The Court of Appeals has reversed a decision made by a juvenile court trial judge finding that a school teacher emotionally neglected a student.

Judge Kathleen Nelson sided with the Division of Child and Family Services when she found that a teacher, identified only as K.Y. had emotionally neglected a student.  The finding was based on a single incident that occurred in 2007.

On the second day of school, the third grade student was fidgeting and kept taking things out of her desk while K.Y. was speaking.  K.Y. admonished her several times but the student wouldn’t stop.  Finally, K.Y. placed a single piece of scotch tape over the student’s wrists and attached it to each side of the desk.  The student could have removed her hands but didn’t because she didn’t want the teacher to be mad at her.  The teacher left the tape on for two minutes.

DCFS investigated the incident and offered counseling services to the student.  The parents of the student denied counseling.  DCFS then found that K.Y. had emotionally abused the student.  This was important because as a public school teacher, this type of finding could ruin the teacher’s career.  The teacher appealed and an administrative law judge agreed with DCFS.  The teacher again appealed.  This time, Judge Kathleen Nelson disagreed with DCFS, finding that no physical or emotional abuse occurred because the student felt no pain and could have moved her hands if she chose to.  Judge Nelson did find that K.Y. had emotionally neglected the student.

The Court of Appeal disagreed.  The court of appeals found that DCFS and Judge Nelson did not follow the law as enacted by the legislature.  Instead, they followed the law as contained in the DCFS policy manual.  Because the legislature passes laws, not DCFS employees, K.Y. was not guilty of abuse or neglect.

In my opinion, DCFS and the Juvenile Court’s need to change.  This case should have never been pursued by DCFS.  Unfortunately, there are many cases similar to this that are pursued by DCFS on a regular basis.  The existing culture within DCFS is out of touch with Utah standards and ideals.  Almost every case worker at DCFS has a bachelor’s degree in social work and is one of two years out of college.  Very rarely have any caseworkers had any experience raising children of their own.  DCFS employees know that they are out of touch with the people of Utah and view their work as an us versus them battle.  I once had a DCFS psychologist tell me that students who get bad grades have bad parents and students that get good grades do so despite their parents.  That type of attitude is rampant in DCFS.  That attitude is shared by those who work in the guardian ad litem’s office.
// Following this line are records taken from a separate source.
/-- A slot takes all the descriptors it can. -/
def takeSlot (t : Slot) (ecc : Ecc) : Act := withS fun s => forA (takingPlaces s t).eraseDups fun p =>
  forA (List.range t.count) fun _ => takeForSlot p.1 p.2 t.id ecc

/-- The slot with SLOT_ID `id`: of the plan in force, or of the next frame. -/
def slotInSight (s : State) (id : Nat) : Option Slot := match s.slot id with
  | some t => some t
  | none => (nextSlots s).find? fun t => t.id == id

/-- Ringmaster takes a slot's descriptors (R293). -/
def execPlanSlotTake (slot : Nat) (ecc : Ecc) (s : State) : Host.Outcome State Fault Refusal :=
  perform (Instr.wellFormed (.planSlotTake slot ecc)) (withS fun s => match slotInSight s slot with
    | some t => seq [takeSlot t ecc, advanceUnit (slotUnit s t)]
    | none => skip) s

/-- Ringmaster takes one descriptor of queue `q` for unit `u`: for the slot that may take it, or as OPEN work (R272). -/
def execDescriptorTake (q u : Nat) (ecc : Ecc) (s : State) : Host.Outcome State Fault Refusal :=
  perform (Instr.wellFormed (.descriptorTake q u ecc)) (withS fun s =>
    if !(served s q) then skip
    else if (s.queue q).cls = 1 then match takingSlot s q u with
      | some (t, _) => seq [takeForSlot q u t.id ecc, advanceUnit u]
      | none => skip
    else if serves (s.queue q).unit u && takesFor s u && posted s q && compRoom s q && !(u < 36 && unitDead s u)
        && !(s.jobs.any fun j => j.2.queue == q && j.2.waits) then
      seq [takeEntry q u (s.queue q).head (s.queue q).head (s.queue q).client none skip ecc, refreshReady]
    else skip) s

/-- A counter is at least 1: the waiter on the lowest-numbered queue starts and takes one credit (R78, R80). -/
def execCreditWaitStart (die ctr : Nat) (s : State) : Host.Outcome State Fault Refusal :=
  perform (Instr.wellFormed (.creditWaitStart die ctr)) (withS fun s =>
    let ps := plannedWaiters s die ctr
    let os := openWaiters s die ctr
    seq [match minBy id ((ps ++ os).map Prod.fst) with
      | none => skip
      | some q => match ps.find? (fun x => x.1 == q), os.find? (fun x => x.1 == q) with
        | some x, _ => advanceUnit x.2
        | none, some x => openDispatch x.2 ⟨[], []⟩
        | none, none => skip,
      refreshReady]) s

/-! ### Doorbells -/

/-- A doorbell write (R268, R270, R293). -/
def execDoorbellWrite (init q data : Nat) (s : State) : Host.Outcome State Fault Refusal :=
  perform (Instr.wellFormed (.doorbellWrite init q data))
    (reaching init (ticketOf s init) 1 (0xF800000000 + 8 * q) 8 (withS fun s =>
      let x := s.queue q
      let tail := data % 2 ^ 32
      let chead := data / 2 ^ 32 % 2 ^ 32
      let okT := diff32 tail x.head ≤ 2 ^ x.ringLog2
      let okC := diff32 x.ctail chead ≤ 2 ^ x.compLog2
      if init != x.owner then
        seq [updQueue q (fun x => { x with dbDeny := true }),
          reportNow 8 4 0x171 pageRM 0xFF init (ticketOf s init) false none q]
      else if !x.enable then skip
      else seq [updQueue q (fun x => { x with tail := if okT then tail else x.tail, chead := if okC then chead else x.chead, dbErr := x.dbErr || !(decide okT && decide okC) }),
        withS (fun s => whenA (x.cls == 1) (forA ((s.planSlots ++ nextSlots s).filter fun t => (takingPlaces s t).any fun p => p.1 == q)
          fun t => seq [takeSlot t ⟨[], []⟩, advanceUnit (slotUnit s t)])),
        refreshReady])) s

/-! ### Enabling and disabling a queue -/

/-- UNIT names a unit or a pool that a queue may have (Table 7-1, Table 7-6). -/
def queueUnitOk (v cls : Nat) : Bool := slotUnitOk v || (128 ≤ v && v < 136 && cls == 0)

/-- A write of 1 to ENABLE is taken (Table 7-1). -/
def enableOk (x : Queue) : Bool :=
  x.ringBase % 64 == 0 && x.compBase % 16 == 0 && 1 ≤ x.ringLog2 && x.ringLog2 ≤ 16 && 1 ≤ x.compLog2 && x.compLog2 ≤ 16
    && !(x.mode == 1 && x.cls == 0) && queueUnitOk x.unit x.cls

/-- Queue `q` takes ENABLE 1 with its present fields, or is refused (R266). [DEDUCED: log entry 180] -/
def enableQueue (init tkt q data : Nat) : Act := withS fun s =>
  let x := s.queue q
  if x.enable then skip
  else if enableOk x then
    seq [updQueue q (fun x => { x with enable := true, stopped := false, head := 0, tail := 0, ctail := 0, chead := 0 }), refreshReady]
  else errWindow pageRM 4 init tkt 0x148 data true

/-- The unit without the jobs of queue `q` that have not started. -/
def UnitSt.drop (t : UnitSt) (q : Nat) : UnitSt := { t with held := t.held.filter fun j => !(j.queue == q && j.waits) }

/-- Queue `q` takes ENABLE 0: what is posted or taken and not started is dropped (R274). [DEDUCED: log entry 180] -/
def disableQueue (q : Nat) : Act := withS fun s =>
  let x := s.queue q
  if !x.enable then skip else
  let taken := (s.jobs.filter fun j => j.2.queue == q && j.2.waits).length
  seq [updQueue q (fun x => { x with enable := false, head := x.tail, dropped := satU 16 (x.dropped + postedCount x + taken) }),
    updRm (fun r => { r with units := r.units.map fun p => (p.1, p.2.drop q) }),
    refreshReady]

/-- The queue that RM_QSEL selects. -/
def selected (s : State) : Nat := s.get RM_QSEL_Q

/-- A write of 1 to ENABLE of the selected queue (R266). [DEDUCED: log entry 180] -/
def execQueueEnable (init tkt : Nat) (s : State) : Host.Outcome State Fault Refusal :=
  perform (Instr.wellFormed (.queueEnable init tkt)) (openWrite init tkt pageRM 0x148 8 (withS fun s =>
    if (s.queue (selected s)).qlock then errWindow pageRM 1 init tkt 0x148 (2 ^ 63) true
    else enableQueue init tkt (selected s) (2 ^ 63))) s

/-- A write of 0 to ENABLE of the selected queue (R274). [DEDUCED: log entry 180] -/
def execQueueDisable (init tkt : Nat) (s : State) : Host.Outcome State Fault Refusal :=
  perform (Instr.wellFormed (.queueDisable init tkt)) (openWrite init tkt pageRM 0x148 8 (withS fun s =>
    if (s.queue (selected s)).qlock then errWindow pageRM 1 init tkt 0x148 0 true
    else disableQueue (selected s))) s

/-! ### Completion -/

/-- The job of unit `u` that completes next: one that stepped aside, the running one, the suspended one, or one that
completes at once. [DESIGN CHOICE: log entry 217] -/
def completing (t : UnitSt) : Option Job :=
  match t.held.find? (fun j => j.started) with
  | some j => some j
  | none => match t.running.filter (fun j => j.status.isSome) with
    | some j => some j
    | none => match t.suspended.filter (fun j => j.status.isSome) with
      | some j => some j
      | none => t.held.find? fun j => j.status.isSome && !j.waits

/-- The unit without a job that has completed. -/
def UnitSt.done (t : UnitSt) (j : Job) : UnitSt :=
  if t.held.contains j then { t with held := without j t.held }
  else if t.running = some j then { t with running := none }
  else { t with suspended := none }

/-- The completion record of a job with CYCLES `cycles` (Table 7-2). -/
def recordBytes (s : State) (j : Job) (cycles : Nat) : List Byte :=
  let x := s.queue j.queue
  let phase := if x.mode = 1 then Nat.xor (s.major % 2) (s.frameIdx % 2) else (x.ctail / 2 ^ x.compLog2 + 1) % 2
  leBytes 8 (dTag j.desc * 2 ^ 32 + satU 23 cycles * 2 ^ 9 + j.status.getD 0 * 2 + phase)
    ++ leBytes 8 (s.frameIdx * 2 ^ 59 + s.major % 2 ^ 11 * 2 ^ 48 + j.entry % 65536 * 2 ^ 32 + j.index % 2 ^ 32)

/-- The place of a job's record (R276, R277). -/
def recordAddr (x : Queue) (j : Job) : Nat := x.compBase + 16 * (if x.mode = 1 then j.index else x.ctail % 2 ^ x.compLog2)

/-- The completion record is written under the queue's OWNER and TICKET, CTAIL moves on, and the message goes out (R271,
R273, R275 to R277, R674). [DEDUCED: log entry 48] -/
def writeRecord (j : Job) (cycles : Nat) (ecc : Ecc) : Act := withS fun s =>
  let x := s.queue j.queue
  let r := checkRange s x.owner x.ticket 1 ecc (recordAddr x j) 16
  if x.stopped then skip
  else if r.1 != 0 then queueFault j.queue 1 r
  else seq [charge 0x0A0 x.ticket true (recordAddr x j) 16, writeRange (recordAddr x j) (recordBytes s j cycles),
    whenA (x.mode == 0) (updQueue j.queue fun x => { x with ctail := next32 x.ctail }),
    whenA (x.irqEn && x.irqId != 0) (pendMsg (0xF000000000 + (81 + x.irqHart) * 0x10000) x.irqId)]

/-- The client's accounts and virtual time (R305, R307, R308). [DEDUCED: log entry 62] [DESIGN CHOICE: log entry 217] -/
def account (j : Job) (cycles bytes energy : Nat) : Act := withS fun s =>
  let c := j.client % 1024
  let share := s.get (RM_CLIENT_SHARE_SHARE c)
  let charge := s.get RM_CHARGE_W_CYC_W * satU 23 cycles + s.get RM_CHARGE_W_BYTE_W * ceilDiv bytes 4096
    + s.get RM_CHARGE_W_NRG_W * energy
  seq [setF (RM_CLIENT_ACCT_CYCLES c) (s.get (RM_CLIENT_ACCT_CYCLES c) + satU 23 cycles),
    setF (RM_CLIENT_ACCT_BYTES c) (s.get (RM_CLIENT_ACCT_BYTES c) + bytes),
    whenA (j.slot.isNone && j.status != some stEMPTY && j.status != some stILLEGAL && share != 0)
      (setF (RM_CLIENT_ACCT_VT c) (s.get (RM_CLIENT_ACCT_VT c) + ceilDiv (charge * 65536) share))]

/-- The slot of a completed job on the unit that runs it: good or not, and WCET_OVER when it completes late (R297, R299). -/
def slotProgress (u : Nat) (j : Job) : Act := withS fun s => match j.slot.bind s.slot with
  | some t =>
    if slotUnit s t != u || (s.slotRun t.id).checked || (s.slotRun t.id).displaced then skip
    else if j.status = some stDONE ∨ j.status = some stEMPTY then
      seq [updSlot t.id (fun r => { r with good := r.good + 1 }),
        whenA ((s.slotRun t.id).good + 1 == t.count && slotStartAt s t + t.wcet < s.inFrame && s.inFrame ≤ slotEndAt s t)
          (countF RM_MISS_CNT_WCET_OVER 1)]
    else updSlot t.id (fun r => { r with bad := true })
  | none => skip

/-- Statuses whose event the failing access or the job's check has logged, or that are no event. -/
def quietStatus (st : Nat) : Bool := [stDONE, stEMPTY, stADDR_FAULT, stFW_DENY, stUNCORR, stRETIRED, stFENCED, stLINK_DOWN].contains st

/-- The page of unit `u`. -/
def unitPage (s : State) (u : Nat) : Nat :=
  if u < 36 then pageTE ((serving s u).getD u) else if u < 40 then pageKV (u - 36) else if u < 104 then pageCE ((u - 40) / 16) else pageFixed u

/-- The end of a job with another status is logged with the status as its code. -/
def logStatus (u : Nat) (j : Job) : Act := withS fun s =>
  let st := j.status.getD 0
  if quietStatus st then skip
  else reportNow (if st = stENG_FAIL then 6 else if st = stGOLD_FAIL then 5 else 15) (unitDie u) st (unitPage s u) u u j.ticket false none (dTag j.desc + j.entry % 65536 * 2 ^ 32)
In the hundreds of cases I’ve handled in Juvenile Court, I can count on one finger the number of times that the Guardian ad Litem’s office disagreed with DCFS.

The Juvenile Courts need to change as well.  Almost all of the Juvenile Court Judge’s in our State are pulled from the ranks of DCFS or the Gurdian ad Litem’s office.  They share the culture and beliefs of DCFS.  In my experience, representing hundreds of parents in Juvenile Courts, the Juvenile Court Judges rarely disagree with DCFS.